– Видишь ли, я бы все равно стал тем, кем стал, и таким, каким стал. Это не зависело от того, как ты ко мне относился. Ни родители, ни сестры и братья, ни учителя, ни старшие сержанты, ни милиционеры, ни члены правительства, ни продавцы, ни работники метрополитена, ни слоны, ни кошки, ни жены, ни любовницы не способны повлиять на ту главную суть человека, с которой он родился, она запрограммирована заранее в его клетках, генах или в неизвестных еще нам материальных или нематериальных структурах человеческого организма. Это я понял и осознал. Это так. Я уверен. И поэтому мне наплевать, любил ли ты меня или нет. Это ничего у меня не убавило и ничего мне не прибавило, просто любопытно, поверь, просто любопытно, в чем же все-таки выражалась твоя любовь?
– Как рассказать тебе?… Что рассказать тебе?… Прости, я растерялся. Не думал никогда об этом. Ну, хорошо… любил… Ты хочешь знать! Тревога. Страх. Волнение. Радость. Вот четыре составляющих любви. Наверное… Я переживал, когда ты болел маленький, когда болел взрослый. Ты часто болел. Я волновался, стоя у окна, у входной двери, и на балконе, прислушиваясь к уличным звукам, когда ты не приходил вовремя домой. Тревога терзала меня, когда ты поступал в институт, когда ты ушел с первого курса, когда ты устраивался на работу, когда поступал в институт во второй раз. И я помогал тебе. Ты помнишь? Помнишь?! Должен помнить! И еще я очень радовался, что ты такой умный и красивый. Искренне. Я приучал тебя к спорту. Я не запрещал тебе, как мать, встречаться в девицами. Ну, что еще? С работой помогал. Устраивал туда, куда ты хотел. Так? Ну, что еще?! Когда ты женился, достал тебе квартиру. Ну, это ль не любовь?!

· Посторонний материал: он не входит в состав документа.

/-- A DOWN hop tries again every 10 ms (R382, R418). -/
def cascRetryTimer (p : Nat) (h : Hub) : Hub :=
  if (h.cPort p).st = .down ∧ (h.cPort p).stepAt + 491520 ≤ h.xoCycles then (h.setCPort p { h.cPort p with attempts := 2 }).cascStart p else h
/-- A refused hop is tried again every second (R419). -/
def cascRefusedRetry (p : Nat) (h : Hub) : Hub :=
  if (h.cPort p).st = .refused ∧ (h.cPort p).stepAt + 49152000 ≤ h.xoCycles then (h.setCPort p { h.cPort p with attempts := 0 }).cascStart p else h

/-- The payload of the hub's HELLO (R420). -/
def Hub.cascHello (h : Hub) (p : Nat) (nonce : List Byte) : List Byte :=
  b1 h.sys.straps.hubId ++ b1 (flag h.isMaster 0 + flag (p == 1) 1) ++ b1 h.cascMin ++ b1 h.cascMax ++
  b1 (if h.isMaster then 0 else h.casc.hops) ++ [0, 0, 0] ++ b8 Config.serial.toNat ++ padTo 16 (nonce.take 16)

/-- An ALIGN marker on physical lane `lane`; `skew` is its distance in code groups from the other lane's marker of the
same COUNT (R417). -/
def cascAlignMarker (p lane g1 g2 skew : Nat) (h : Hub) : Hub :=
  let k := h.cPort p
  let l := g1 % 2
  if k.st = .training ∧ k.step = 5 then
    h.setCPort p { k with swapped := l != lane % 2, step := 6, stepAt := h.xoCycles, lastCount := some (g2 % 256), markers := 2 ^ l }
  else if k.st = .training ∧ k.step = 6 then
    if k.lastCount = some (g2 % 256) ∧ k.markers ≠ 2 ^ l ∧ skew ≤ 64 then
      let d := h.draw
      let p' := d.2.cascHello p d.1
      (d.2.setCPort p { k with step := 7, stepAt := h.xoCycles, markers := 3, nonce := d.1, hello := p' }).cascSend p 1 p'
    else h.setCPort p { k with lastCount := some (g2 % 256), markers := 2 ^ l }
  else if k.st = .up ∨ k.st = .training ∧ 7 ≤ k.step then
    let hubOk := k.peerHello.isEmpty || g1 / 2 % 16 == k.partner
    let last := k.lastCount.getD 0
    let fresh := k.markers.testBit l
    let want := if fresh then (last + 1) % 256 else last
    if l = (if k.swapped then 1 - lane % 2 else lane % 2) ∧ hubOk ∧ g2 % 256 = want then
      h.setCPort p { k with lastCount := some want, markers := if fresh then 2 ^ l else k.markers ||| 2 ^ l }
    else h.cascViolation p 7
  else h

/-! ## Frames received (R420, R421, R433) -/

/-- The class of R433 that a received frame violates. -/
def cascFault (type level : Nat) (intact : Bool) (f : List Byte) : Option Nat :=
  if 512 < leNat ((f.drop 2).take 2) then some 1 else frameFault type 0 level 0 intact f

/-- What a receiver does with a frame of a type: at which stage it is taken, its payload lengths, the class it violates,
and its effect. -/
structure CascRx where
  type : Nat
  stage : CascPort → Bool
  len : Nat → Bool
  check : Hub → Nat → List Byte → Option Nat := fun _ _ _ => none
  use : Hub → Nat → List Byte → Hub

/-- The hop carries frames: it is up, or AUTH is done. -/
def CascPort.carries (k : CascPort) : Bool := k.st == .up || (k.st == .training && decide (8 ≤ k.step))

/-- A frame arrives: checks, SEQ order, acceptance, its effect, and CREDIT for the change (R421, R433). During a hold it is dropped, as on a
sensor lane (R408; DEDUCED, log entry 75). -/
def Hub.cascRx (h : Hub) (c : CascRx) (p : Nat) (intact : Bool) (f : List Byte) : Hub :=
  let k := h.cPort p
  if !c.stage k || h.clk.held then h
  else match cascFault c.type (if c.type = 1 then 0 else k.level) intact f with
    | some cls => h.cascViolation p cls
    | none =>
      let s := frameSeq f
      let b := framePay f
      if diff32 s k.rxSeq < 0 then h
      else if 0 < diff32 s k.rxSeq then h.cascViolation p 3
      else if !c.len b.length then h.cascViolation p 1
      else match c.check h p b with
        | some cls => h.cascViolation p cls
        | none =>
          let h := h.setCPort p { k with rxSeq := (k.rxSeq + 1) % 2 ^ 32 }
          let h := if k.step = 10 then h.cascUpNow p else h
          let h := c.use h p b
          if (h.cPort p).st = .up then h.cascCredit p else h

/-- The installation key marked ACTIVE by SL_KEY_SET (R411, R420). -/
def Hub.installKey (h : Hub) : KeySlot := if (h.sto.laneKeys.get 1).active then h.sto.laneKeys.get 1 else h.sto.laneKeys.get 0
/-- The MAC of AUTH from one end: the downstream end's HELLO payload stands first (R420). -/
def Hub.cascMac (h : Hub) (p : Nat) (fromDown : Bool) : List Byte :=
  let k := h.cPort p
  let hs := if h.downEnd p then k.hello ++ k.peerHello else k.peerHello ++ k.hello
  mac16 (bytesOf h.installKey.key) ([0x43, 0x53, 0x43, 0x31] ++ b1 (if fromDown then 3 else 4) ++ hs)

/-- The topology rule that a HELLO breaks (R419). -/
def Hub.topologyBad (h : Hub) (p : Nat) (b : List Byte) : Bool :=
  let peerM := (at_ b 1 1).testBit 0
  let peerD := (at_ b 1 1).testBit 1
  (h.isMaster && peerM) || (h.downEnd p && !peerD && !peerM) || (p == 1 && peerD) || (h.downEnd p && decide (15 ≤ at_ b 4 1))

/-- HELLO: topology, level and partner; AUTH answers it (R419, R420, R431, R433). -/
def rxHello : CascRx where
  type := 1
  stage := fun k => k.st == .training && k.step == 7 && k.peerHello.isEmpty
  len := (· == 32)
  check := fun h p b =>
    let k := h.cPort p
    let lv := min h.cascMax (at_ b 3 1)
    if at_ b 5 3 ≠ 0 then some 1
    else if h.topologyBad p b then some 8
    else if lv < h.cascMin ∨ lv < at_ b 2 1 then some 6
    else if k.partnerSerial ≠ 0 ∧ k.partnerSerial ≠ at_ b 8 8 then some 5 else none
  use := fun h p b =>
    let k := h.cPort p
    let lv := min h.cascMax (at_ b 3 1)
    let h := if h.downEnd p then { h with casc := { h.casc with hops := min 255 (at_ b 4 1 + 1) } } else h
    let h := h.setCPort p { k with peerHello := b, partner := at_ b 0 1, partnerMaster := (at_ b 1 1).testBit 0, partnerSerial := at_ b 8 8,
                                   level := lv }
    h.cascSend p 2 (b1 lv ++ [0, 0, 0] ++ h.cascMac p (h.downEnd p))
def cascHelloReceive (p : Nat) (intact : Bool) (f : List Byte) (h : Hub) : Hub := h.cascRx rxHello p intact f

– Ты был человеком с обостренным чувством долга, ответственности. Я помню. И поэтому ты жил бы дискомфортно, если бы не делал всего этого.
– Называй, как хочешь, мое отношение к тебе, хоть паранойей, суть одна.
– Ты никогда не давал мне свой автомобиль, даже когда я просил об этом на коленях и со слезами.
– О чем ты, Господи? Ты и вправду маньяк.
– И все же, все же…
– Машина – это любовница, и я не хотел делить ее ни с кем. Это мое второе я, альтер эго, ты мог бы понять и простить…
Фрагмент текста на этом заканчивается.